* Requirement: Look through the lines below; wherever the word "BitVec" appears, copy that line.

Dataset entries
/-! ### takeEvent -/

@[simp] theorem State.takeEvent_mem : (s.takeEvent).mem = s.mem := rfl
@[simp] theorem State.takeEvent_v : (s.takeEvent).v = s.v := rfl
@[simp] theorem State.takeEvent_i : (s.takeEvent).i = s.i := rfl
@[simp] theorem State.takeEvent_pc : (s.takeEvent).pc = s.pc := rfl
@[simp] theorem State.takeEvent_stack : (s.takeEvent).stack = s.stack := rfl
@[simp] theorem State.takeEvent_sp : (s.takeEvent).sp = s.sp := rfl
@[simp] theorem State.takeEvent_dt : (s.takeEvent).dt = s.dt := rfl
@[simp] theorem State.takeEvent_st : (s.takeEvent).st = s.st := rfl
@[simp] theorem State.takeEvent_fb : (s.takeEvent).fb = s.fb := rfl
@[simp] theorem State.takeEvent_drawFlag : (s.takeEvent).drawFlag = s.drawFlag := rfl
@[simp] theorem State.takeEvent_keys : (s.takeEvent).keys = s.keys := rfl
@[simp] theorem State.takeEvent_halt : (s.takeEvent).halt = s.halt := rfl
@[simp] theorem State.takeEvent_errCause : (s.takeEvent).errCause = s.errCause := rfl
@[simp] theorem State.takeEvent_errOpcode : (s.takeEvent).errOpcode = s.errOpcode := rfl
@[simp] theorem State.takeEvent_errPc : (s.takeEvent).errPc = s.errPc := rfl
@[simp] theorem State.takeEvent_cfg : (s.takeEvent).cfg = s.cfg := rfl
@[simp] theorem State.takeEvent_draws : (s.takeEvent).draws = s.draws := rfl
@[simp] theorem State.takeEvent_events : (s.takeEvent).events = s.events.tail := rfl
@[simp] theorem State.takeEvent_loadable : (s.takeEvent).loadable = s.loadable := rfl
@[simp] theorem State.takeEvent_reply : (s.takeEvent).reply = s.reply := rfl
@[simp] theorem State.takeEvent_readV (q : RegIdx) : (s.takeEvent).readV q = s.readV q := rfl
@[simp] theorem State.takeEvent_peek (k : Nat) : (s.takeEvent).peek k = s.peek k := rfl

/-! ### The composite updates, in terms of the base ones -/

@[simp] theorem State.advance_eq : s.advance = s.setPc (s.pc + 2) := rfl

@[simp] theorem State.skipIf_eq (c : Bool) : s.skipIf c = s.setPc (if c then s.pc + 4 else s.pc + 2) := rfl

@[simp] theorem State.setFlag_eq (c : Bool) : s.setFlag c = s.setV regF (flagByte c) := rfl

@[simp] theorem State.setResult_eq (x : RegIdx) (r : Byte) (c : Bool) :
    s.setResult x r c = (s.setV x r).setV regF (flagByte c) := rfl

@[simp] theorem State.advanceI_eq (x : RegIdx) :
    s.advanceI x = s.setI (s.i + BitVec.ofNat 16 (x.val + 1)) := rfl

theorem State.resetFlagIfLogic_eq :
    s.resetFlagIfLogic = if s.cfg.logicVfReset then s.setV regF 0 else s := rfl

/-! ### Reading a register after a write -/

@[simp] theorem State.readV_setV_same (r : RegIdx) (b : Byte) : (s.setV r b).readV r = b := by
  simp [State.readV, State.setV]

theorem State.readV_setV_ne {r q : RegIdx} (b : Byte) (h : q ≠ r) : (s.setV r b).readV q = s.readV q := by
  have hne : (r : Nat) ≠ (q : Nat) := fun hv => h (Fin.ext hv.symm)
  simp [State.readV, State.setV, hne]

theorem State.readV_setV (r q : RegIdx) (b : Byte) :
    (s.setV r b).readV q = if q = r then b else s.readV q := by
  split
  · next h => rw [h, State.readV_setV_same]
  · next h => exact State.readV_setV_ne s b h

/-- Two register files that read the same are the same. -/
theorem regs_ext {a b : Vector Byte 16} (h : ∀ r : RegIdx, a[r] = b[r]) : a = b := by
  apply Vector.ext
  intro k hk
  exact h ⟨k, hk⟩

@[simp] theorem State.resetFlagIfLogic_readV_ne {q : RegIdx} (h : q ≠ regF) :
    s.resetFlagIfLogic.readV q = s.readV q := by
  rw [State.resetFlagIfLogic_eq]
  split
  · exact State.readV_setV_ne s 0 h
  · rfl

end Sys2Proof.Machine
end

* * *

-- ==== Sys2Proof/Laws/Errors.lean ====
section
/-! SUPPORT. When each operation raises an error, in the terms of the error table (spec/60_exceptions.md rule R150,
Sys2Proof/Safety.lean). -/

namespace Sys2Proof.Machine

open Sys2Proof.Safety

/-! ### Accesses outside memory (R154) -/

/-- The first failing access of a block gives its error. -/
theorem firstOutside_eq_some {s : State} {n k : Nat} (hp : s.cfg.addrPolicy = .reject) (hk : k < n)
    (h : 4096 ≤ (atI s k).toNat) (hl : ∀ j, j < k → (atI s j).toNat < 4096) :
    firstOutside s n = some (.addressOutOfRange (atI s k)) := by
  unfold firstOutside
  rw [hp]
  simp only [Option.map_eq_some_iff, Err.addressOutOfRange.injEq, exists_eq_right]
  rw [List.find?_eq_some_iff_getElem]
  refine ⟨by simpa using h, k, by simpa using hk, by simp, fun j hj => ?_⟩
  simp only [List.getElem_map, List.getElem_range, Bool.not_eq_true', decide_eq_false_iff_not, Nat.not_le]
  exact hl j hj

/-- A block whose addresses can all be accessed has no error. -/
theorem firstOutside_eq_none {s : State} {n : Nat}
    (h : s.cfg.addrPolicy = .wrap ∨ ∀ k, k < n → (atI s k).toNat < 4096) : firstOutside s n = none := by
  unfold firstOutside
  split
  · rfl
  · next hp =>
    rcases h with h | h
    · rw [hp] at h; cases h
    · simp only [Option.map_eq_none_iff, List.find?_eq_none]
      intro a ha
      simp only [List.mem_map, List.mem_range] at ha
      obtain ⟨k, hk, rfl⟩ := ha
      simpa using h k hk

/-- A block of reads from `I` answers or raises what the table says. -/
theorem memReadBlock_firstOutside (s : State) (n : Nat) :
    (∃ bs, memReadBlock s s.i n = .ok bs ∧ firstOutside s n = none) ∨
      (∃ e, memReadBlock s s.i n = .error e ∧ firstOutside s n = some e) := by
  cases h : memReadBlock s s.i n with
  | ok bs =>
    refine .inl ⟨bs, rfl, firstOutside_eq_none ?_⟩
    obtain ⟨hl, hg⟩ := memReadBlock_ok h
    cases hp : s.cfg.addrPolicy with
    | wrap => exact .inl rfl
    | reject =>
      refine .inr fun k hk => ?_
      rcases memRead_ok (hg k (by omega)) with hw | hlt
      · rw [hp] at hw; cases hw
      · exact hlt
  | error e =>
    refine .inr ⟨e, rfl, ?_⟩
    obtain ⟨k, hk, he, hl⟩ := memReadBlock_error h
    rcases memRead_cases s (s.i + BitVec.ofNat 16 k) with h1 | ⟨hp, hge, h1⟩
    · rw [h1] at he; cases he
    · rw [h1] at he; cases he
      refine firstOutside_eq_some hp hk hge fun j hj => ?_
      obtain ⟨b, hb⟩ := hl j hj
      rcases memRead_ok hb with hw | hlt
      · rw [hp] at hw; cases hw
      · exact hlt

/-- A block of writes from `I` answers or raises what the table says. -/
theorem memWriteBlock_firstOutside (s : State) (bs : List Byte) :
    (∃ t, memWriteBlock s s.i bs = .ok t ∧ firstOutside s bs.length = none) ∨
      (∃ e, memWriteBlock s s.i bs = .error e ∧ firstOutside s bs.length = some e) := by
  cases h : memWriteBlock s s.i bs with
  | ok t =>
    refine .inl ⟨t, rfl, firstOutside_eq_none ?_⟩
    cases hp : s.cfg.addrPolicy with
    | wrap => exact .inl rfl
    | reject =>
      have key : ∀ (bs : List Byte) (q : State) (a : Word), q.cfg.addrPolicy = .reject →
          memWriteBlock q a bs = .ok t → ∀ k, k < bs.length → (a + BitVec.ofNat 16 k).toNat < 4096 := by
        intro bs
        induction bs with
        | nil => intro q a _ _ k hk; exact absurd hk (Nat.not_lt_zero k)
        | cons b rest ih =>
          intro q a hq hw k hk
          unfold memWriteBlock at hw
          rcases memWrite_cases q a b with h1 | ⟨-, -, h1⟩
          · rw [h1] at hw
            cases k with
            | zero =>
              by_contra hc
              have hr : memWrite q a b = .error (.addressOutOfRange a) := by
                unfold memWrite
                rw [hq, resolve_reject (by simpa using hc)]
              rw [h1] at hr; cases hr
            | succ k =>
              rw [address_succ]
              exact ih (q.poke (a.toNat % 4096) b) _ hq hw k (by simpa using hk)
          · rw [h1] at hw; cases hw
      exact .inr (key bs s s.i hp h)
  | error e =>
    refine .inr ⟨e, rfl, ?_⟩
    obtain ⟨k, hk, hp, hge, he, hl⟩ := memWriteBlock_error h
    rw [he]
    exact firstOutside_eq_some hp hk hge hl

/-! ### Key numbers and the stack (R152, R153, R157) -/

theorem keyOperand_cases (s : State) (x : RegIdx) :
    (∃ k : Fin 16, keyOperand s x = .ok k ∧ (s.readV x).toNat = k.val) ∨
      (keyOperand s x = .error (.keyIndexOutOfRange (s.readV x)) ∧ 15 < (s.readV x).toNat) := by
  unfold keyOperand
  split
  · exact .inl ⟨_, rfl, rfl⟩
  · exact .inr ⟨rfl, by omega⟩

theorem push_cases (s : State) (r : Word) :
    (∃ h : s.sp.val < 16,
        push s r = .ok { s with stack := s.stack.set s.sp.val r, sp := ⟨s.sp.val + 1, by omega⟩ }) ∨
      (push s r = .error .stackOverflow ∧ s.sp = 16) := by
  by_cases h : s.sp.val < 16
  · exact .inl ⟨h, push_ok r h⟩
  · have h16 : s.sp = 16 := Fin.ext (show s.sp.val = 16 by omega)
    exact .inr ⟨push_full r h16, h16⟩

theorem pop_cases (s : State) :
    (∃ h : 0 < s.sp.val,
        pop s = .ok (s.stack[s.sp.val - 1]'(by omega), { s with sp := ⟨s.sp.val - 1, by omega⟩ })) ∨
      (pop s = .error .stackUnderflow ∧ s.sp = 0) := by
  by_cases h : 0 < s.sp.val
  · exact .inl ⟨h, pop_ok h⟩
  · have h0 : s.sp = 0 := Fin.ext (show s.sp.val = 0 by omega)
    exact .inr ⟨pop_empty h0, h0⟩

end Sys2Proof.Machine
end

* Result of this exercise:
    s.advanceI x = s.setI (s.i + BitVec.ofNat 16 (x.val + 1)) := rfl
    rcases memRead_cases s (s.i + BitVec.ofNat 16 k) with h1 | ⟨hp, hge, h1⟩
          memWriteBlock q a bs = .ok t → ∀ k, k < bs.length → (a + BitVec.ofNat 16 k).toNat < 4096 := by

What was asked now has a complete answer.